Stored items

▬▬▬▬▬▬

-- ==== Sys2Proof/Laws/Damper.lean ====
section
/-! SUPPORT. Every operation of the Damper Drive keeps its ranges (R84 to R92). -/

namespace Sys2Proof.Machine

theorem towards_opening {p t : Nat} (h : towards p t = .opening) : p < t := by
  unfold towards at h; split at h <;> simp_all

theorem towards_closing {p t : Nat} (h : towards p t = .closing) : t ≤ p := by
  unfold towards at h; split at h
  · simp_all
  · omega

/-- Taking a target that differs from the position keeps the ranges (R88). -/
theorem Damper.Sound.take {d : Damper} {p t : Nat} (h : d.Sound) (hs : d.state = .holding)
    (hp : d.position = some p) (ht : t ≤ 1200) (hne : t ≠ p) : (d.take p t).Sound := by
  have hp1 := h.position p hp
  unfold Damper.take
  split
  · refine { h with
      known := by simp [hp, DriveState.positioned], taken := by simpa using ht,
      homing := ⟨h.homing.1, by simp⟩, moving := ?_, waiting := by simp, faulted := by simp,
      step := by simp }
    intro _
    refine ⟨p, t, towards p t, hp, rfl, rfl, ?_, ?_⟩
    · intro k; have := towards_opening k; omega
    · intro k; have := towards_closing k; omega
  · have hst : d.step = none := by
      have := h.step; rw [hs] at this; simpa using this
    refine { h with
      known := by simp [hp, DriveState.positioned], taken := by simpa using ht,
      homing := ⟨h.homing.1, by simp⟩, moving := by simp, waiting := ?_, faulted := by simp,
      step := by simp [hst] }
    intro _
    exact ⟨p, t, hp, rfl, hne⟩

/-- An offered target keeps the ranges (R86, R88, R89). -/
theorem Damper.Sound.offer {d : Damper} (h : d.Sound) {t : Nat} (ht : t ≤ 1200) : (d.offer t).Sound := by
  unfold Damper.offer
  split
  next hs =>
    exact { h with stored := by simpa using ht, faulted := by rw [hs]; simp }
  next hs =>
    exact { h with stored := by simpa using ht, faulted := by rw [hs]; simp }
  next => exact h
  next hs =>
    split
    next p hp =>
      split
      next ho =>
        refine h.take hs hp ht ?_
        intro e
        simp [offerTaken, e] at ho
      next => exact h
    next => exact h
  next hs =>
    obtain ⟨p, t', dir, hp, _, hst, ho, hc⟩ := h.moving hs
    exact { h with
      taken := by simpa using ht, moving := fun _ => ⟨p, t, dir, hp, rfl, hst, ho, hc⟩
      waiting := by rw [hs]; simp, faulted := by rw [hs]; simp }
  next hs =>
    have hst : d.step = none := by
      have := h.step; rw [hs] at this; simpa using this
    split
    next he =>
      exact { h with
        known := by simp [he, DriveState.positioned], taken := by simpa using ht
        homing := ⟨h.homing.1, by simp⟩, moving := by simp, waiting := by simp
        faulted := by simp, step := by simp [hst] }
    next he =>
      obtain ⟨p, _, hp, _, _⟩ := h.waiting hs
      refine { h with
        taken := by simpa using ht, moving := by rw [hs]; simp
        waiting := fun _ => ⟨p, t, hp, rfl, ?_⟩, faulted := by rw [hs]; simp }
      intro e
      exact he (by rw [hp, e])

/-- Entry to HOMING keeps the ranges (R85). -/
theorem Damper.Sound.home {d : Damper} (h : d.Sound) : d.home.Sound :=
  { h with
    known := rfl, position := by simp [Damper.home], homing := by simp [Damper.home]
    moving := by simp [Damper.home], waiting := by simp [Damper.home]
    faulted := by simp [Damper.home], step := by simp [Damper.home] }

/-- The end of homing keeps the ranges (R85). -/
theorem Damper.Sound.homed {d : Damper} (h : d.Sound) : d.homed.Sound := by
  have k : ({ d with state := .holding, position := some 0, budget := 0, step := none, stored := none }
      : Damper).Sound :=
    { h with
      known := rfl, position := by simp, stored := by simp, budget := by simp
      homing := ⟨h.homing.1, by simp⟩, moving := by simp, waiting := by simp
      faulted := by simp, step := by simp }
  unfold Damper.homed
  dsimp only
  split
  next t ht => exact k.offer (h.stored t ht)
  next => exact k

/-- A homing step keeps the ranges (R85). -/
theorem Damper.Sound.homingStep {d : Damper} (h : d.Sound) (hs : d.state = .homing) (stall : Bool) :
    (d.homingStep stall).Sound := by
  have h1 := h.homing.2 hs
  unfold Damper.homingStep
  dsimp only
  split
  next =>
    -- homing ends, from a count of at most 1320
    have k : ({ d with homingSteps := d.homingSteps + 1, state := .unhomed, step := none } : Damper).Sound :=
      { h with
        known := by have := h.known; rw [hs] at this; simpa [DriveState.positioned] using this
        homing := ⟨by simp; omega, by simp⟩
        moving := by simp, waiting := by simp, faulted := by simp, step := by simp }
    exact k.homed
  next hc =>
    simp only [Bool.or_eq_true, decide_eq_true_eq, not_or] at hc
    exact { h with homing := ⟨by simp; omega, fun _ => by simp; omega⟩ }

/-- Entry to FAULTED keeps the ranges (R94). -/
theorem Damper.Sound.fault {d : Damper} (h : d.Sound) : d.fault.Sound :=
  { h with
    known := rfl, position := by simp [Damper.fault], taken := by simp [Damper.fault]
    stored := by simp [Damper.fault], homing := ⟨h.homing.1, by simp [Damper.fault]⟩
    moving := by simp [Damper.fault], waiting := by simp [Damper.fault]
    faulted := by simp [Damper.fault], step := by simp [Damper.fault] }

/-- A step of a MOVING drive keeps the ranges (R90, R92). -/
theorem Damper.Sound.moveStep {d : Damper} (h : d.Sound) (hs : d.state = .moving) (stall : Bool) :
    (d.moveStep stall).Sound := by
  obtain ⟨p, t, dir, hp, ht, hst, ho, hc⟩ := h.moving hs
  have hp1 := h.position p hp
  have ht1 := h.taken t ht
  have hq : stepped p dir ≤ 1200 := by
    cases dir
    · have := ho rfl; simp [stepped]; omega
    · simp [stepped]; omega
  have hb : d.budget - 1 ≤ 2400 := le_trans (Nat.sub_le _ _) h.budget
  unfold Damper.moveStep
  rw [hp, hst]
  dsimp only
  split
  next =>
    -- a stall: homing or FAULTED, from a drive put aside as UNHOMED
    have k (r : Counter) (a : Option Nat) (ha : ∀ x, a = some x → x ≤ 65535) (tk st : Option Nat)
        (hk : ∀ x, tk = some x → x ≤ 1200) (hx : ∀ x, st = some x → x ≤ 1200) :
        ({ d with position := none, budget := d.budget - 1, rehomes := r, rehomeAge := a, taken := tk
                  stored := st, state := .unhomed, step := none } : Damper).Sound :=
      { h with
        known := rfl, position := by simp, taken := hk, stored := hx, budget := hb, age := ha
        homing := ⟨h.homing.1, by simp⟩, moving := by simp, waiting := by simp
        faulted := by simp, step := by simp }
    unfold Damper.rehome
    dsimp only
    split
    next a ha =>
      split
      next => exact (k _ d.rehomeAge h.age none none (by simp) (by simp)).fault
      next => exact (k _ (some 0) (by simp) none d.taken (by simp) h.taken).home
    next => exact (k _ (some 0) (by simp) none d.taken (by simp) h.taken).home
  next =>
    unfold Damper.afterStep
    dsimp only
    split
    next =>
      exact { h with
        known := by simp [DriveState.positioned], position := by simpa using hq, budget := hb
        homing := ⟨h.homing.1, by simp⟩, moving := by simp, waiting := by simp
        faulted := by simp, step := by simp }
    next he =>
      have hne : t ≠ stepped p dir := by
        intro e; exact he (by rw [ht, e])
      split
      next =>
        exact { h with
          known := by simp [DriveState.positioned], position := by simpa using hq, budget := hb
          homing := ⟨h.homing.1, by simp⟩, moving := by simp
          waiting := fun _ => ⟨stepped p dir, t, rfl, ht, hne⟩
          faulted := by simp, step := by simp }
      next =>
        refine { h with
          known := by simp [hs, DriveState.positioned], position := by simpa using hq, budget := hb
          moving := fun _ => ?_, waiting := by rw [hs]; simp, faulted := by rw [hs]; simp
          step := by simp [hs] }
        refine ⟨stepped p dir, t, _, rfl, ht, rfl, ?_, ?_⟩
        · intro e; rw [ht] at e; have := towards_opening e; simp only [Option.getD_some] at this; omega
        · intro e; rw [ht] at e; have := towards_closing e; simp only [Option.getD_some] at this; omega

/-- A wait for the budget ends with a step begun toward the taken target (R90). -/
theorem Damper.Sound.resume {d : Damper} (h : d.Sound) (hs : d.state = .waitingBudget) {p t : Nat}
    (hp : d.position = some p) (ht : d.taken = some t) {b : Nat} (hb : b ≤ 2400) :
    ({ d with budget := b, state := .moving, step := some (towards p t) } : Damper).Sound := by
  obtain ⟨p', t', hp', ht', hne⟩ := h.waiting hs
  rw [hp] at hp'; rw [ht] at ht'
  obtain rfl := Option.some.inj hp'
  obtain rfl := Option.some.inj ht'
  have hp1 := h.position p hp
  have ht1 := h.taken t ht
  refine { h with
    known := by simp [hp, DriveState.positioned], budget := hb
    homing := ⟨h.homing.1, by simp⟩, moving := fun _ => ⟨p, t, _, hp, ht, rfl, ?_, ?_⟩
    waiting := by simp, faulted := by simp, step := by simp }
  · intro e; have := towards_opening e; omega
  · intro e; have := towards_closing e; omega

/-- A budget refill keeps the ranges (R87, R90). -/
theorem Damper.Sound.refill {d : Damper} (h : d.Sound) : d.refill.Sound := by
  unfold Damper.refill
  by_cases hb : d.budget < 2400 <;> simp only [hb, if_true, if_false]
  · have k : ({ d with budget := d.budget + 1 } : Damper).Sound := { h with budget := by simp; omega }
    split
    next hs hp ht =>
      split
      next => exact h.resume hs hp ht (by omega)
      next => exact k
    next => exact k
  · split
    next hs hp ht =>
      split
      next => exact h.resume hs hp ht h.budget
      next => exact h
    next => exact h

/-- The drive's reset values are in range (R84). -/
theorem Damper.reset_sound : Damper.reset.Sound := by
  constructor <;> simp [Damper.reset, DriveState.positioned]

end Sys2Proof.Machine
end

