-- ==== Sys2Proof/Laws/Frames.lean ====
section
/-! SUPPORT. What each shared operation leaves unchanged, said once: the reports' operations touch the line, the
zone's recomputation the zone's blocks, and the engine's operations the plant's blocks. -/

namespace Sys2Proof.Machine

/-! ## Raising reports -/

@[simp] theorem State.prompt_loader (s : State) : s.prompt.loader = s.loader := rfl
@[simp] theorem State.prompt_peers (s : State) : s.prompt.peers = s.peers := rfl
@[simp] theorem State.prompt_sensors (s : State) : s.prompt.sensors = s.sensors := rfl
@[simp] theorem State.prompt_demand (s : State) : s.prompt.demand = s.demand := rfl
@[simp] theorem State.prompt_share (s : State) : s.prompt.share = s.share := rfl
@[simp] theorem State.prompt_damper (s : State) : s.prompt.damper = s.damper := rfl
@[simp] theorem State.prompt_modeSel (s : State) : s.prompt.modeSel = s.modeSel := rfl
@[simp] theorem State.prompt_capacity (s : State) : s.prompt.capacity = s.capacity := rfl
@[simp] theorem State.prompt_engine (s : State) : s.prompt.engine = s.engine := rfl
@[simp] theorem State.prompt_protection (s : State) : s.prompt.protection = s.protection := rfl
@[simp] theorem State.prompt_frost (s : State) : s.prompt.frost = s.frost := rfl
@[simp] theorem State.prompt_pending (s : State) : s.prompt.pending = s.pending := rfl

@[simp] theorem State.settle_loader (s : State) : s.settle.loader = s.loader := rfl
@[simp] theorem State.settle_peers (s : State) : s.settle.peers = s.peers := rfl
@[simp] theorem State.settle_sensors (s : State) : s.settle.sensors = s.sensors := rfl
@[simp] theorem State.settle_demand (s : State) : s.settle.demand = s.demand := rfl
@[simp] theorem State.settle_share (s : State) : s.settle.share = s.share := rfl
@[simp] theorem State.settle_damper (s : State) : s.settle.damper = s.damper := rfl
@[simp] theorem State.settle_modeSel (s : State) : s.settle.modeSel = s.modeSel := rfl
@[simp] theorem State.settle_capacity (s : State) : s.settle.capacity = s.capacity := rfl
@[simp] theorem State.settle_engine (s : State) : s.settle.engine = s.engine := rfl
@[simp] theorem State.settle_protection (s : State) : s.settle.protection = s.protection := rfl
@[simp] theorem State.settle_frost (s : State) : s.settle.frost = s.frost := rfl
@[simp] theorem State.settle_pending (s : State) : s.settle.pending = s.pending := rfl

/-- What the zone's shared operations leave alone: every block but the line, the peer table's choice of plant,
the demand, the share unit and the damper. -/
structure ZoneFrame (s t : State) : Prop where
  loader : t.loader = s.loader
  entries : t.peers.entries = s.peers.entries
  grace : t.peers.grace = s.peers.grace
  late : t.peers.lateEvents = s.peers.lateEvents
  lost : t.peers.peersLost = s.peers.peersLost
  sensors : t.sensors = s.sensors
  modeSel : t.modeSel = s.modeSel
  capacity : t.capacity = s.capacity
  engine : t.engine = s.engine
  protection : t.protection = s.protection
  frost : t.frost = s.frost
  pending : t.pending = s.pending
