-- ==== Sys2Proof/Tests/Slice0.lean ====
section
/-! SUPPORT. Tests: the WellFormed smoke test, at most two steps of each command against the manual's worked
tables, and for each obligation with hypotheses a theorem that shows them met. Every comment names the
source of the expected value. -/

namespace Sys2Proof.Tests

set_option Elab.async false

open Sys2Proof Sys2Proof.Machine

/-! ## Small states -/

/-- The state after one command. -/
def after (c : Instr) (s : State) : State :=
  match exec c s with
  | .next t => t
  | .fault _ | .refused _ => s

/-- Straps of a zone station at address 1 with no memory. -/
def zoneStraps : Straps := { role := .zone, addr := 1, cfgmem := false, energised := .heating }

/-- Straps of a plant station at address 5 with no memory. -/
def plantStraps : Straps := { role := .plant, addr := 5, cfgmem := false, energised := .heating }

/-- A zone station just READY with its defaults. -/
def zone : State := after (.resetRelease .power zoneStraps) State.reset

/-- A plant station just READY with its defaults. -/
def newPlant : State := after (.resetRelease .power plantStraps) State.reset

/-- A plant station whose listening interval has ended. -/
def plant : State := after .listeningTimer newPlant

/-- A zone record of a call, a demand, a weight and a tier. -/
def zr (call : Call) (ds weight tier base : Nat) : ZoneRecord :=
  { call := call, ds := ds, dl := 0, weight := weight, tier := tier, base := .percent base, relief := 0,
    position := .percent base, roomTemp := 2400, roomRh := 500, target := 2400,
    flags :=
      { sensorFault := false, damperFault := false, demandSaturated := false, reliefOptOut := false,
        plantLost := false, configDefaulted := false, configClamped := false } }

/-- A plant record of a mode, a state and a published opening. -/
def pr (mode : Mode) (state : PlantState) (delivering : Bool) (f : Nat) : PlantRecord :=
  { mode := mode, state := state, delivering := delivering, f := f, capacity := 300, blower := 461,
    supplyAir := 1400, outdoorAir := 3000,
    flags :=
      { airflowLimited := false, pressureLimiting := false, defrostPending := false,
        budgetEmpty := false, peerLate := false, configDefaulted := false, configClamped := false } }

/-- The entry at an address holds contents of an age. -/
def hold (a : Nat) (state : Freshness) (age : Nat) (c : Contents) (s : State) : State :=
  s.setPeers (s.peers.setHeld a (some { freshness := state, age := age, contents := c }))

▬▬▬▬▬▬

- _TASK_
The first line of the records and every line down to the line with "unfold towards at h; split at h <;>" must be quoted exactly; leave out all else.

- _OUTPUT OF THE EXERCISE_
-- ==== Sys2Proof/Laws/Damper.lean ====
section
/-! SUPPORT. Every operation of the Damper Drive keeps its ranges (R84 to R92). -/

namespace Sys2Proof.Machine

theorem towards_opening {p t : Nat} (h : towards p t = .opening) : p < t := by
  unfold towards at h; split at h <;> simp_all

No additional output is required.